Member of the Gilgit-Baltistan Assembly
- Incumbent
- Assumed office 22 June 2026
- Preceded by: Nazir Ahmed
- Constituency: GBA-20 Ghizer-II

Minister for Education and Public Works, Gilgit-Baltistan
- In office 1 July 2020 – 1 December 2020
- Chief Minister: Mir Afzal

Minister for Food, Gilgit-Baltistan
- In office 24 January 2015 – 26 June 2015
- Chief Minister: Sher Jehan Mir

Personal details
- Party: Pakistan Muslim League (N)

= Abdul Jahan =

Pakistani politician from Gilgit-Baltistan

Abdul Jahan Qarabash is a Pakistani politician who has served as a member of the Gilgit-Baltistan Assembly since June 2026.

== Political career ==
Qarabash served in the caretaker cabinet of Chief Minister Sher Jehan Mir as the Minister for Food.

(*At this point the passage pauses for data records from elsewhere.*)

-- ==== Sys2Proof/Machine/Mirror.lean ====
section
/-! DEFINITION. The Mirror Link Transmitters (chapter 7): command frames, receipts, queries, CHECKING, BLOCKED, FAULT and
probes; and the commands MIRROR_PACKET_ARRIVAL, PACKET_TRANSMIT_END and RECEIPT_TIMER_EXPIRY. -/

namespace Sys2Proof.Machine

/-! ## Sending -/

/-- A QUERY is issued: it goes out after the packets issued before it, and counts QUERIES (R127, R147). -/
def Part.issueQuery (m : MirrorIx) (forProbe : Bool) (p : Part) : Part :=
  (p.modMirror m fun l => { l with tx := l.tx ++ [.query forProbe] }).countMirror m fun c =>
    { c with queries := c.queries + 1 }

/-- A frame is issued (R127, R128): it takes the next sequence, is appended to the outstanding list with its mark that it is
still being sent, counts SENT, and the link is RUNNING. -/
def Part.sendFrame (m : MirrorIx) (codes : List Nat) (p : Part) : Part :=
  p.modMirror m fun l =>
    { l with
      state := .running
      nextSeq := l.nextSeq + 1
      outstanding := l.outstanding ++ [⟨l.nextSeq, none⟩]
      tx := l.tx ++ [.frame l.nextSeq codes]
      counters := { l.counters with sent := l.counters.sent + 1 } }

/-- The link's receipt timer started with an expiry one receipt timeout from now (R137, R138, R141). -/
def Part.startMirrorTimer (m : MirrorIx) (p : Part) : Part :=
  p.modMirror m fun l => { l with timer := some (later p.now l.timeoutUs) }

/-- A QUERY no longer belongs to a probe (R146). -/
def TxPacket.forget : TxPacket → TxPacket
  | .frame s c => .frame s c
  | .query _ => .query false

/-- A pending probe ends with a result: the timer stops, and the QUERY, if it is still being sent, records no send time
(R146). Without a pending probe nothing happens. -/
def Part.endProbe (m : MirrorIx) (r : OrderResult) (p : Part) : Part :=
  match (p.mlt.get m).probe with
  | none => p
  | some pr =>
    (p.modMirror m fun l => { l with probe := none, timer := none, tx := l.tx.map TxPacket.forget }).finish pr.order r

/-- What became of a hand-over: the sequence number of the frame sent, or none. -/
structure HandOver where
  part : Part
  seq : Option Serial

/-- The frame is not sent, and counts SKIPPED (R129). -/
def Part.skipFrame (m : MirrorIx) (p : Part) : Part :=
  p.countMirror m fun c => { c with skipped := c.skipped + 1 }

/-- A link is about to leave IDLE for a frame: a pending probe ends ABORTED, and the timer stops (R136, R146). -/
def Part.leaveIdle (m : MirrorIx) (p : Part) : Part :=
  (p.endProbe m (.failed .aborted)).modMirror m fun l => { l with timer := none }

/-- The MLT takes a mirror's codes according to its state (R129). From IDLE a pending probe ends ABORTED first, and the timer
is then stopped until the frame's last segment has left (R136, R146). -/
def Part.handOver (m : MirrorIx) (codes : List Nat) (p : Part) : HandOver :=
  let l := p.mlt.get m
  match l.state with
  | .idle => ⟨(p.leaveIdle m).sendFrame m codes, some l.nextSeq⟩
  | .running => if l.outstanding.length < 2 then ⟨p.sendFrame m codes, some l.nextSeq⟩ else ⟨p.skipFrame m, none⟩
  | .checking | .blocked => ⟨p.skipFrame m, none⟩
  | .off | .fault => ⟨p, none⟩

/-! ## BLOCKED and FAULT -/

/-- The link enters BLOCKED (R141). -/
def Part.enterBlocked (m : MirrorIx) (p : Part) : Part :=
  (p.modMirror m fun l =>
    { l with
      state := .blocked
      blockCount := 0
      awaiting := false
      queryCount := 0
      timer := some (later p.now l.timeoutUs) }).raise .mirrorLink

/-- A packet being transmitted is cut off, and those issued behind it are not sent (R131, R143, R149; log
entry 17). -/
def Part.cutOff (m : MirrorIx) (p : Part) : Part :=
  let q := p.modMirror m fun l => { l with tx := [] }
  if (p.mlt.get m).tx = [] then q else q.issue (.cutOff m)

/-- The link enters FAULT: it sends nothing more, the timer stops, the query-awaiting mark is cleared, the outstanding list keeps
its entries, MIRROR_LINK is raised, and the LPC takes the MIRROR_LINK hold cause (R143). What becomes of the packets issued and not
yet sent is the model's choice (DESIGN CHOICE, log entry 34); the query count is cleared, as section 7.1 has it of the end of
CHECKING, though R143 does not list it (DEDUCED, log entry 35). -/
def Part.enterFault (m : MirrorIx) (p : Part) : Part :=
  (((p.cutOff m).modMirror m fun l => { l with state := .fault, timer := none, awaiting := false, queryCount := 0 }).raise
    .mirrorLink).takeHold .mirrorLink

/-- The state that a ready driver moves the link to: RUNNING while the loop is CLOSED, IDLE otherwise (R139, R142). -/
def Part.readyState (p : Part) : MirrorState := if p.lpc.loop = .closed then .running else .idle

/-! ## Receipts (R133 to R135) -/

/-- The counters after a frame is retired with a receipt's status (R133). -/
def MirrorCounters.retire (c : MirrorCounters) : ReceiptStatus → MirrorCounters
  | .accepted => { c with accepted := c.accepted + 1 }
  | .clipped => { c with clipped := c.clipped + 1 }
  | .rejected => { c with rejected := c.rejected + 1 }
  | .busy => { c with busy := c.busy + 1 }

/-- The outstanding frames older than the one with sequence X. -/
def olderThan (x : Serial) (o : List Outstanding) : List Outstanding := o.takeWhile fun e => e.seq ≠ x

/-- The outstanding frames newer than the one with sequence X. -/
def newerThan (x : Serial) (o : List Outstanding) : List Outstanding := (o.dropWhile fun e => e.seq ≠ x).tail

/-- Frame X is retired with the receipt's status, and every older outstanding frame as IMPLICIT (R133). -/
def Part.retire (m : MirrorIx) (x : Serial) (st : ReceiptStatus) (p : Part) : Part :=
  p.modMirror m fun l =>
    let c := l.counters.retire st
    { l with
      outstanding := newerThan x l.outstanding
      counters := { c with implicitly := c.implicitly + BitVec.ofNat 32 (olderThan x l.outstanding).length } }

/-- A receipt or reply that is not taken (R133, R135, R139, R143, R146). -/
def Part.countStray (m : MirrorIx) (p : Part) : Part :=
  p.countMirror m fun c => { c with stray := c.stray + 1 }

/-- The receipt timer of a RUNNING link for its oldest outstanding frame: one receipt timeout after its last segment left,
stopped while it is still being sent or nothing is outstanding (R135, R136). -/
def MirrorLink.runTimer (l : MirrorLink) : Option Time :=
  match l.outstanding with
  | [] => none
  | o :: _ => o.sent.map fun t => later t l.timeoutUs

/-- What a matching receipt does to timer and state after R134 (R135). -/
def Part.receiptAfter (m : MirrorIx) (p : Part) : Part :=
  match (p.mlt.get m).state with
  | .running => p.modMirror m fun l => { l with timer := l.runTimer }
  | .checking =>
    if (p.mlt.get m).outstanding = [] then
      p.modMirror m fun l => { l with state := .running, queryCount := 0, timer := none }
    else p
  | .off | .idle | .blocked | .fault => p

/-- The consecutive-reject count after a receipt's status (R134); it counts to 15 at most. -/
def rejectsAfter (st : ReceiptStatus) (count : Nat) : Nat :=
  match st with
  | .rejected => min 15 (count + 1)
  | .accepted | .clipped => 0
  | .busy => count

/-- The effects of a matching receipt after the retirement (R134, R135). -/
def Part.judgeReceipt (m : MirrorIx) (st : ReceiptStatus) (fault : Bool) (p : Part) : Part :=
  if fault then p.enterFault m
  else
    let q := p.modMirror m fun l => { l with rejectCount := rejectsAfter st l.rejectCount }
    if st = .rejected && (q.mlt.get m).rejectLimit ≤ (q.mlt.get m).rejectCount then q.enterFault m
    else if st = .busy then
      if (q.mlt.get m).state = .blocked then q else q.enterBlocked m
    else q.receiptAfter m

/-- A receipt that has passed the checks (R133 to R135, R143). -/
def Part.takeReceipt (m : MirrorIx) (x : Serial) (st : ReceiptStatus) (fault : Bool) (p : Part) : Part :=
  let l := p.mlt.get m
  if l.state = .fault || !(l.outstanding.any fun o => o.seq = x) then p.countStray m
  else (p.retire m x st).judgeReceipt m st fault

/-! ## Replies (R139, R142, R146) -/

/-- The frame is at or older than the driver's last accepted sequence Y (R139). -/
def atOrOlder (y x : Serial) : Bool := x = y || newer y x

/-- The outstanding list is reconciled with the last accepted sequence Y: the list is empty afterwards (R139, R142). A frame exactly
32,768 away from Y, which is neither newer nor older, counts LOST (DESIGN CHOICE, log entry 36). -/
def Part.reconcile (m : MirrorIx) (y : Serial) (p : Part) : Part :=
  p.modMirror m fun l =>
    let accepted := (l.outstanding.filter fun o => atOrOlder y o.seq).length
    let lost := (l.outstanding.filter fun o => !atOrOlder y o.seq).length
    { l with
      outstanding := []
      rejectCount := if 0 < accepted then 0 else l.rejectCount
      counters := { l.counters with
        accepted := l.counters.accepted + BitVec.ofNat 32 accepted
        lost := l.counters.lost + BitVec.ofNat 32 lost } }

/-- A REPLY in CHECKING (R139). -/
def Part.replyInChecking (m : MirrorIx) (ready fault : Bool) (y : Serial) (p : Part) : Part :=
  let q := (p.reconcile m y).modMirror m fun l => { l with queryCount := 0, timer := none }
  if fault then q.enterFault m
  else if ready then q.modMirror m fun l => { l with state := q.readyState }
  else q.enterBlocked m

/-- A REPLY in BLOCKED (R142). -/
def Part.replyInBlocked (m : MirrorIx) (ready fault : Bool) (y : Serial) (p : Part) : Part :=
  let q := (p.modMirror m fun l => { l with awaiting := false }).reconcile m y
  if fault then q.enterFault m
  else if ready then q.modMirror m fun l => { l with state := q.readyState, timer := none }
  else
    let r := q.modMirror m fun l => { l with blockCount := min 255 (l.blockCount + 1) }
    if (r.mlt.get m).blockLimit ≤ (r.mlt.get m).blockCount then r.enterFault m else r

/-- The result of a probe that a REPLY ends (R146): the round-trip time, which is open where no send time was recorded
(log entry 7), the last accepted sequence and the two flags. -/
def Part.probeResult (p : Part) (pr : Probe) (ready fault : Bool) (y : Serial) : OrderResult :=
  { OrderResult.done with
    d1 := match pr.sendTime with
      | some t => low32 (p.now - t)
      | none => Config.roundTripWithoutSendTime p.frees
    d2 := y.setWidth 32
    d3 := if ready then 1 else 0
    d4 := if fault then 1 else 0 }

/-- A REPLY that ends a pending probe on an IDLE link (R146). -/
def Part.replyToProbe (m : MirrorIx) (pr : Probe) (ready fault : Bool) (y : Serial) (p : Part) : Part :=
  let q := (if pr.sendTime.isNone then p.drawFree else p).endProbe m (p.probeResult pr ready fault y)
  if fault then q.enterFault m else q

/-- A reply that has passed the checks (R139, R142, R143, R146). -/
def Part.takeReply (m : MirrorIx) (ready fault : Bool) (y : Serial) (p : Part) : Part :=
  match (p.mlt.get m).state with
  | .checking => p.replyInChecking m ready fault y
  | .blocked => p.replyInBlocked m ready fault y
  | .idle =>
    match (p.mlt.get m).probe with
    | some pr => p.replyToProbe m pr ready fault y
    | none => p.countStray m
  | .off | .running | .fault => p.countStray m

/-! ## Arrivals (R130) -/

/-- A packet taken whole: format, CRC and mirror id are checked in order, and the first check that fails counts it (R130,
R212). -/
def Part.takeMirrorPacket (m : MirrorIx) (packet : List Byte) (p : Part) : Part :=
  match driverPacket packet with
  | none => p.countMirror m fun c => { c with format := c.format + 1 }
  | some d =>
    if !crcMatches packet then p.countMirror m fun c => { c with crc := c.crc + 1 }
    else
      match d with
      | .receipt id x st fault =>
        if id.toNat ≠ m.val then p.countMirror m fun c => { c with foreign := c.foreign + 1 }
        else p.takeReceipt m x st fault
      | .reply ready fault y => p.takeReply m ready fault y

/-- MIRROR_PACKET_ARRIVAL (R130): in OFF, or where reception began before the link left OFF, nothing is looked at. -/
def Part.mirrorPacketArrival (m : MirrorIx) (early : Bool) (packet : List Byte) (p : Part) : Part :=
  if early || (p.mlt.get m).state = .off then p else p.takeMirrorPacket m packet

/-- MIRROR_PACKET_ARRIVAL (R130). -/
def execMirrorPacketArrival (m : MirrorIx) (early : Bool) (packet : List Byte) (s : State) :
    Host.Outcome State Fault Refusal :=
  .next { s with part := s.part.mirrorPacketArrival m early packet }

/-! ## The end of a transmission (R127, R136, R145) -/

/-- The outstanding list with the time at which a frame's last segment left. -/
def markSent (seq : Serial) (t : Time) : List Outstanding → List Outstanding
  | [] => []
  | o :: rest => if o.seq = seq && o.sent.isNone then ⟨seq, some t⟩ :: rest else o :: markSent seq t rest

/-- The last segment of a frame has left: the time is recorded, and in RUNNING the receipt timer starts when the frame is the
oldest outstanding (R127, R136). -/
def Part.frameSent (m : MirrorIx) (seq : Serial) (p : Part) : Part :=
  p.modMirror m fun l =>
    { l with
      outstanding := markSent seq p.now l.outstanding
      timer := match l.state, l.outstanding with
        | .running, o :: _ => if o.seq = seq && o.sent.isNone then some (later p.now l.timeoutUs) else l.timer
        | _, _ => l.timer }

/-- The last byte of a QUERY has left: for a pending probe the send time is recorded and the timer starts (R145). -/
def Part.querySent (m : MirrorIx) (forProbe : Bool) (p : Part) : Part :=
  match (p.mlt.get m).probe with
  | some pr =>
    if forProbe then
      p.modMirror m fun l =>
        { l with probe := some { pr with sendTime := some p.now }, timer := some (later p.now l.timeoutUs) }
    else p
  | none => p

/-- Packets leave a link whole, one after the other (R127). -/
def Part.issuePackets (m : MirrorIx) (packets : List (List Byte)) (p : Part) : Part :=
  { p with issued := p.issued ++ packets.map fun d => .packet m d }

/-- PACKET_TRANSMIT_END: the packet being sent has left the link whole. Where no packet is being sent, nothing happens. -/
def Part.packetTransmitEnd (m : MirrorIx) (p : Part) : Part :=
  match (p.mlt.get m).tx with
  | [] => p
  | .frame seq codes :: rest =>
    ((p.modMirror m fun l => { l with tx := rest }).issuePackets m (commandFrame m seq codes)).frameSent m seq
  | .query forProbe :: rest =>
    ((p.modMirror m fun l => { l with tx := rest }).issue (.packet m (queryPacket m))).querySent m forProbe

/-- PACKET_TRANSMIT_END (R127). -/
def execPacketTransmitEnd (m : MirrorIx) (s : State) : Host.Outcome State Fault Refusal :=
  .next { s with part := s.part.packetTransmitEnd m }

He also served in the caretaker cabinet of Chief Minister Mir Afzal as the Minister for Education and Public Works.

He was elected to the Gilgit-Baltistan Assembly from GBA-20 Ghizer-II as a candidate of Pakistan Muslim League (N) (PML(N)) in the 2026 Gilgit Baltistan Assembly election. He received 7,153 votes and defeated Nazir Ahmed, a candidate of PPP.